— TO DO —
Only one stretch of the data below is wanted: the lines starting at the one with "has ended already is logged (06 R165). -/" and ending at the one with "match f.tmoValue.toNat with", both included, given again exactly.

— RECORDS FOR THIS EXERCISE —
━━━━━━━━
/-- What each service level permits (04 R97, 01 R15, R98). -/
def State.levelPermits (s : State) (t : Tid) (q : Qid) (d : Desc) : Bool :=
  match s.dev.level with
  | .none => false
  | .full => true
  | .gust =>
    if d.opc = 0x03 then s.tnt[t].gustTenant && s.hasFeat t 2
    else q = 0 && !d.isIo && !([0x47, 0x49, 0x4A, 0x4B, 0x4C, 0x4D].contains d.opc.toNat)
  | .recovery => !s.dev.romRecovery && t = 0 && q = 0 && [0x40, 0x41, 0x42, 0x45, 0x46, 0x49, 0x4A].contains d.opc.toNat

/-- The general checks of a command, in the order opcode, level, fields, length (R193 to R195; 05 R128; log entry 49): the status
and result code of a command that fails them. -/
def State.generalCheck (s : State) (t : Tid) (q : Qid) (d : Desc) : Option (Byte × Byte) :=
  let n := d.opc.toNat
  if (uses d).isNone || d.isIo ≠ decide (q ≠ 0) || (t ≠ 0 && 0x48 ≤ n && n ≤ 0x4D) || !featureOk s t d then some (0x01, 0)
  else if !s.levelPermits t q d then some (0x0C, 0)
  else if !selOk t d || !s.fieldsOk t d then some (0x02, 0x01)
  else if !lenOk d then some (0x02, 0x02)
  else none

/-- A command that has not ended stands in RECOVERY, which does not permit it (04 R97, R108). -/
def State.levelEnds (s : State) (c : Cmd) : Bool :=
  s.dev.level = .recovery && !s.levelPermits c.tenant c.qp c.desc && (match c.phase with | .done _ _ _ _ => false | _ => true)

/-! ## Host data -/

/-- Bytes a command reads from DADDR. -/
def Desc.readLen (d : Desc) : Nat :=
  match d.opc.toNat with
  | 0x02 | 0x03 | 0x43 | 0x49 => d.len.toNat
  | 0x45 => if d.sel = 2 && d.setBit then d.len.toNat else 0
  | 0x48 => if d.sel = 2 then d.len.toNat else 0
  | 0x4B => 128
  | 0x4D => 64
  | _ => 0

/-- Bytes a command reads from HADDR. -/
def Desc.hdrLen (d : Desc) : Nat :=
  match d.opc.toNat with
  | 0x03 => d.hlen.toNat
  | 0x47 => 16
  | _ => 0

/-- A data list as far as it has been read: complete, wanting a segment, or breaking R191. -/
inductive DList where
  | ok (es : List (Nat × Nat))
  | more (addr : Nat)
  | bad
deriving DecidableEq, Repr

/-- The entries of one segment, from what the segments before it gave (R191). -/
def scanSegment (len : Nat) : Nat → List Byte → List (Nat × Nat) → Nat → DList
  | 0, _, _, _ => .bad
  | f + 1, b, es, sum =>
    if b.length < 16 then .bad
    else
      let a := fieldLe b 0 8
      let n := fieldLe b 8 4
      let fl := fieldLe b 12 4
      if fl = 1 then (if n = 0 then .more a else .bad)
      else if fl ≠ 0 || n = 0 || 1048576 < n || len < sum + n || es.length = 512 then .bad
      else if sum + n = len then .ok (es ++ [(a, n)])
      else scanSegment len f (b.drop 16) (es ++ [(a, n)]) (sum + n)

/-- Data entries of a segment before its end or its chain entry. -/
def segmentEntries (len : Nat) : Nat → List Byte → List (Nat × Nat) → Nat → List (Nat × Nat) × Nat
  | 0, _, es, sum => (es, sum)
  | f + 1, b, es, sum =>
    if b.length < 16 || fieldLe b 12 4 ≠ 0 then (es, sum)
    else segmentEntries len f (b.drop 16) (es ++ [(fieldLe b 0 8, fieldLe b 8 4)]) (sum + fieldLe b 8 4)

/-- Bytes of a segment at an address: to the end of its 4 KiB page, at most 256 entries (R191). -/
def segmentLen (addr : Nat) : Nat := min 4096 ((4096 - addr % 4096) / 16 * 16)

/-- The list by its segments in order. -/
def scanList (len : Nat) : List (List Byte) → Nat → List (Nat × Nat) → Nat → DList
  | [], addr, _, _ => .more addr
  | b :: r, _, es, sum =>
    match scanSegment len 256 b es sum with
    | .more a => let x := segmentEntries len 256 b es sum; scanList len r a x.1 x.2
    | x => x

/-- The data list of a command. -/
def Cmd.list (c : Cmd) : DList :=
  if c.desc.dlist then scanList c.desc.len.toNat (c.dlist.map (fun p => p.2)) c.desc.daddr.toNat [] 0
  else .ok [(c.desc.daddr.toNat, 2 ^ 64)]

/-- Host addresses of a command's data: one buffer, or the entries of its list. -/
def Cmd.targets (c : Cmd) : List (Nat × Nat) := match c.list with | .ok es => es | _ => []

/-- Cut bytes at an offset of the data over the host buffers. -/
def scatter : List (Nat × Nat) → Nat → List Byte → List (Nat × List Byte)
  | [], _, _ => []
  | (a, n) :: r, off, b =>
    if b = [] then []
    else if n ≤ off then scatter r (off - n) b
    else (a + off, b.take (n - off)) :: scatter r 0 (b.drop (n - off))

/-- The Relaxed Ordering attribute of a command's data (06 R166). -/
def State.roFor (s : State) (c : Cmd) : Bool :=
  s.hasFeat c.tenant 9 && c.desc.roHint && s.pcie.fns[s.tenantFn c.tenant].ero

/-- Requests go out on behalf of a function: Bus Master Enable is 1 and Squall is not running (06 R175, R177). -/
def State.canDma (s : State) (fn : Fn) : Bool := s.pcie.fns[fn].bme && !s.pcie.fns[fn].d3hot && !s.pcie.squallUr && !s.pcie.fns[fn].blocked

/-- Send bytes to host memory at an offset of the command's data. Nothing of an old epoch goes out (07 R219). -/
def State.sendData (s : State) (c : Cmd) (off : Nat) (b : List Byte) (ep : Bool) : State :=
  let fn := s.tenantFn c.tenant
  if c.epoch ≠ s.tnt[c.tenant].epoch || !s.canDma fn then s
  else
    let tlps (n : Nat) : Nat := (n + 128 * 2 ^ s.pcie.fns[fn].mps.toNat - 1) / (128 * 2 ^ s.pcie.fns[fn].mps.toNat)
    let s1 := (scatter c.targets off b).foldl (fun a p => a.emit (.memWrite fn (BitVec.ofNat 64 p.1) p.2 ep (a.roFor c))) s
    if ep then
      let n := (scatter c.targets off b).foldl (fun a p => a + tlps p.2.length) 0
      { s1 with pcie := { s1.pcie with poisonTx := satAdd s1.pcie.poisonTx n } }
    else s1

/-- Send bytes to one contiguous host buffer that no list describes. -/
def State.sendPlain (s : State) (c : Cmd) (addr : DWord) (b : List Byte) : State :=
  let fn := s.tenantFn c.tenant
  if c.epoch ≠ s.tnt[c.tenant].epoch || !s.canDma fn then s else s.emit (.memWrite fn addr b false false)

/-- Read data and header of a command from the host, once its list is known. -/
def State.readHost (s : State) (c : Cmd) : State :=
  let fn := s.tenantFn c.tenant
  let n := c.desc.readLen
  let s1 := if n = 0 then s else (scatter c.targets 0 (zeroBytes n)).foldl
    (fun a p => a.emit (.memRead fn (BitVec.ofNat 64 p.1) p.2.length (a.roFor c))) s
  if c.desc.hdrLen = 0 then s1 else s1.emit (.memRead fn c.desc.haddr c.desc.hdrLen false)

/-- The reads a command starts with: its first list segment, or its data and header. -/
def State.startReads (s : State) (c : Cmd) : State :=
  if c.desc.dlist then s.emit (.memRead (s.tenantFn c.tenant) c.desc.daddr (segmentLen c.desc.daddr.toNat) false)
  else s.readHost c

/-- Everything a command reads from the host has arrived, or its reads have failed. -/
def Cmd.ready (c : Cmd) : Bool :=
  c.hostFail || c.epOther ||
    ((match c.list with | .ok _ => true | _ => false) && decide (chunkBytes c.data = c.desc.readLen) &&
      decide (chunkBytes c.header = c.desc.hdrLen))

/-- A command is done with a status. -/
def State.finish (s : State) (tag : Tag) (st rc : Byte) (result : DWord) : State :=
  s.updCmd tag (fun c => { c with phase := .done st rc result false })

/-! ## Fetch (R182, R185, R189; 06 R163) -/

/-- Command tags a tenant holds. -/
def State.tagsOf (s : State) (t : Tid) : Nat := s.hqm.cmds.countv (fun c => c.tenant = t)

/-- Whether HQM may fetch from a queue pair (R182, R189, R219; 05 R131; 06 R175, R176; 04 R97). -/
def State.fetchable (s : State) (t : Tid) (q : Qid) : Bool :=
  let x := s.tnt[t]
  (x.qp q).enabled && !(x.qp q).draining && decide ((x.qp q).sqHead ≠ (x.qp q).sqTail) && x.resetDone &&
    (s.dev.featLock || (t = 0 && q = 0)) && decide (s.tagsOf t < x.tagLimit) && decide (s.hqm.cmds.length + s.pcie.staleReads.length < 4096) &&
    s.canDma (s.tenantFn t) && s.active && decide (s.dev.level ≠ .none) && !s.pwr.lull

/-- Queue pairs in the order a tenant's turn serves them: 0, then 1 to 7 after the last served (R189). -/
def Tenant.qpOrder (x : Tenant) : List Qid :=
  0 :: (List.range 7).map (fun k => Fin.ofNat 8 ((x.rr - 1 + 1 + k) % 7 + 1))

/-- The queue pair served next (R189). -/
def State.nextQueue (s : State) : Option (Tid × Qid) :=
  ((List.range 64).map (fun k => Fin.ofNat 64 (s.hqm.rr + 1 + k))).findSome? (fun t =>
    (s.tnt[t].qpOrder.find? (fun q => s.fetchable t q)).map (fun q => (t, q)))

/-- The lowest free tag; one whose reads are still outstanding from an instance that was reset is not reused (06 R174). -/
def State.freeTag (s : State) : Nat := ((List.range 4096).find? (fun k => !s.hqm.cmds.has k && !s.pcie.staleReads.has k)).getD 0

/-- A command as it is fetched. -/
def Cmd.fresh (t : Tid) (q : Qid) (epoch : Byte) (d : Desc) (head no : Nat) : Cmd :=
  { tenant := t, qp := q, epoch := epoch, desc := d, sqHead := head, no := no, phase := .fetched, data := [], header := [],
    dlist := [], epData := [], epOther := false, hostFail := false, mediaFail := none, dramFail := none, zoneId := 0,
    offset := 0, index := 0, gtag := none, chained := false, placed := false,
    bufs := [], stalled := false, readAt := 0, opened := false, tagNo := 0 }

/-- One descriptor fetched: a tag, the head advanced, the general checks, and its first host reads. A poisoned one completes
with the command identifier all ones (06 R163). -/
def State.fetchOne (s : State) (t : Tid) (q : Qid) (f : FetchedDesc) : State :=
  let x := s.tnt[t].qp q
  let head := (x.sqHead + 1) % x.depth
  let d := parseDescriptor f.bytes.toList
  let tag := s.freeTag
  let c := { Cmd.fresh t q s.tnt[t].epoch d head s.hqm.next with readAt := s.now }
  let c' := if f.ep then { c with desc := { d with cid := 0xFFFF#16 }, phase := .done 0x09 0 0 false }
    else match s.generalCheck t q d with
      | some (st, rc) => { c with phase := .done st rc 0 false }
      | none => c
  let s0 := s.emit (.memRead (s.tenantFn t) (x.sqBase + BitVec.ofNat 64 (64 * x.sqHead)) 64 false)
  let s1 := if f.ep then s0.poisonReceived (s.tenantFn t) else s0
  let s2 : State := { (s1.updQp t q (fun y => { y with sqHead := head })) with
    hqm := { s1.hqm with cmds := s1.hqm.cmds.put tag c', next := s1.hqm.next + 1 } }
  if c'.phase = .fetched then s2.startReads c' else s2

/-- Descriptors fetched in one turn while the queue pair stays fetchable. -/
def State.fetchTurn (s : State) (t : Tid) (q : Qid) : Nat → List FetchedDesc → State
  | 0, _ => s
  | _, [] => s
  | n + 1, f :: r => if s.fetchable t q then State.fetchTurn (s.fetchOne t q f) t q n r else s

/-- DESCRIPTOR_FETCH (R189): HQM's next turn, with the descriptors as they stand in host memory. -/
def execDescriptorFetch (ds : List FetchedDesc) (s : State) : Host.Outcome State Fault Refusal :=
  match s.nextQueue with
  | none => .next s
  | some (t, q) =>
    let s1 : State := { (s.updTnt t (fun x => { x with rr := if q = 0 then x.rr else q.1 })) with
      hqm := { s.hqm with rr := t.1 }, med := { s.med with lastHost := s.now },
      pwr := { s.pwr with idleSince := s.now } }
    .next (s1.fetchTurn t q (bits (s.reg pHQM 0x10C 8#32) 3 0) ds)

/-! ## What host reads bring (06 R159, R161, R163, R164) -/

/-- The blocks that bytes of the data at an offset touch. -/
def blocksTouched (off n : Nat) : List Nat := if n = 0 then [] else (List.range ((off + n - 1) / 4096 + 1 - off / 4096)).map (fun k => off / 4096 + k)

/-- What a completed host read changes in its command. -/
def Cmd.arrived (c : Cmd) (buf : HostBuf) (off : Nat) (b : List Byte) (ep : Bool) : Cmd :=
  match buf with
  | .data => { c with data := c.data.put off b, epData := if ep then c.epData ++ blocksTouched off b.length else c.epData }
  | .header => { c with header := c.header.put off b, epOther := c.epOther || ep }
  | .dlist => { c with dlist := c.dlist.put off b, epOther := c.epOther || ep }

/-- HOST_READ_COMPLETION (06 R159, R163): bytes of a command's data, header or data list (`off` counts segments of the list)
arrive. A list that breaks R191 completes with ST_BAD_FIELD 0x03, a poisoned one with ST_POISONED. A poisoned completion for a command that
has ended already is logged (06 R165). -/
def execHostReadCompletion (tag : Tag) (buf : HostBuf) (off : Nat) (b : List Byte) (ep : Bool) (s : State) :
    Host.Outcome State Fault Refusal :=
  match s.cmd tag with
  | none => .next s
  | some c =>
    if !s.active then .next s
    else if c.phase ≠ .fetched then .next (if ep then s.poisonReceived (s.tenantFn c.tenant) else s)
    else
      let c' := { c.arrived buf off b ep with readAt := if buf = .dlist then s.now else c.readAt }
      let s0 := if ep then s.poisonReceived (s.tenantFn c.tenant) else s
      let s1 := s0.updCmd tag (fun _ => c')
      if buf = .dlist then
        if ep then .next (s1.finish tag 0x09 0 0)
        else match c'.list with
          | .bad => .next (s1.finish tag 0x02 0x03 0)
          | .more a => .next (s1.emit (.memRead (s1.tenantFn c.tenant) (BitVec.ofNat 64 a) (segmentLen a) false))
          | .ok _ => .next (s1.readHost c')
      else .next s1

/-- The shortest completion timeout that a Completion Timeout Value selects, in µs (06 R147; the sub-ranges are PCI Express Base's, log
entry 80). -/
def FnS.minTimeout (f : FnS) : Nat :=
  match f.tmoValue.toNat with
  | 0x1 => 50 | 0x2 => 1000 | 0x5 => 16000 | 0x6 => 65000 | 0x9 => 260000 | 0xA => 1000000 | _ => 36000

/-- A read issued at a time may time out now. -/
def State.mayTimeOut (s : State) (fn : Fn) (at_ : Nat) : Bool :=
  !s.pcie.fns[fn].tmoOff && decide (at_ + s.pcie.fns[fn].minTimeout ≤ s.now)

/-- A completion timeout counts and is logged (06 R178, R179). -/
def State.timedOut (s : State) (fn : Fn) : State :=
  (({ s with pcie := { s.pcie with timeouts := satInc s.pcie.timeouts } } : State).raise pPCIE 8).aerAdvisory fn 14

/-- The completion timeout of a read of an instance that was reset: its tag is free again (06 R174). -/
def State.staleTimeout (s : State) (rtag : Nat) : State :=
  match s.pcie.staleReads.find rtag with
  | some r =>
    if s.mayTimeOut r.1 r.2.2 then ({ s with pcie := { s.pcie with staleReads := s.pcie.staleReads.del rtag } } : State).timedOut r.1 else s
  | none => s

/-- COMPLETION_TIMEOUT (06 R164): a host read of a command failed. A data-list read that fails completes as a poisoned one
(log entry 51). -/
def execCompletionTimeout (tag : Tag) (why : ReadFailure) (s : State) : Host.Outcome State Fault Refusal :=
  match s.cmd tag with
  | none => .next (if why = .timeout then s.staleTimeout tag.1 else s)
  | some c =>
    if c.phase ≠ .fetched || !s.active || (why = .timeout && !s.mayTimeOut (s.tenantFn c.tenant) c.readAt) then .next s
    else
      let s1 := if why = .timeout then s.timedOut (s.tenantFn c.tenant) else s
      let unread := match c.list with | .ok _ => false | _ => true
      if unread then .next (s1.finish tag 0x09 0 0)
      else .next (s1.updCmd tag (fun x => { x with hostFail := true }))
━━━━━━━━
— EXERCISE RESULT —
has ended already is logged (06 R165). -/
def execHostReadCompletion (tag : Tag) (buf : HostBuf) (off : Nat) (b : List Byte) (ep : Bool) (s : State) :
    Host.Outcome State Fault Refusal :=
  match s.cmd tag with
  | none => .next s
  | some c =>
    if !s.active then .next s
    else if c.phase ≠ .fetched then .next (if ep then s.poisonReceived (s.tenantFn c.tenant) else s)
    else
      let c' := { c.arrived buf off b ep with readAt := if buf = .dlist then s.now else c.readAt }
      let s0 := if ep then s.poisonReceived (s.tenantFn c.tenant) else s
      let s1 := s0.updCmd tag (fun _ => c')
      if buf = .dlist then
        if ep then .next (s1.finish tag 0x09 0 0)
        else match c'.list with
          | .bad => .next (s1.finish tag 0x02 0x03 0)
          | .more a => .next (s1.emit (.memRead (s1.tenantFn c.tenant) (BitVec.ofNat 64 a) (segmentLen a) false))
          | .ok _ => .next (s1.readHost c')
      else .next s1

/-- The shortest completion timeout that a Completion Timeout Value selects, in µs (06 R147; the sub-ranges are PCI Express Base's, log
entry 80). -/
def FnS.minTimeout (f : FnS) : Nat :=
  match f.tmoValue.toNat with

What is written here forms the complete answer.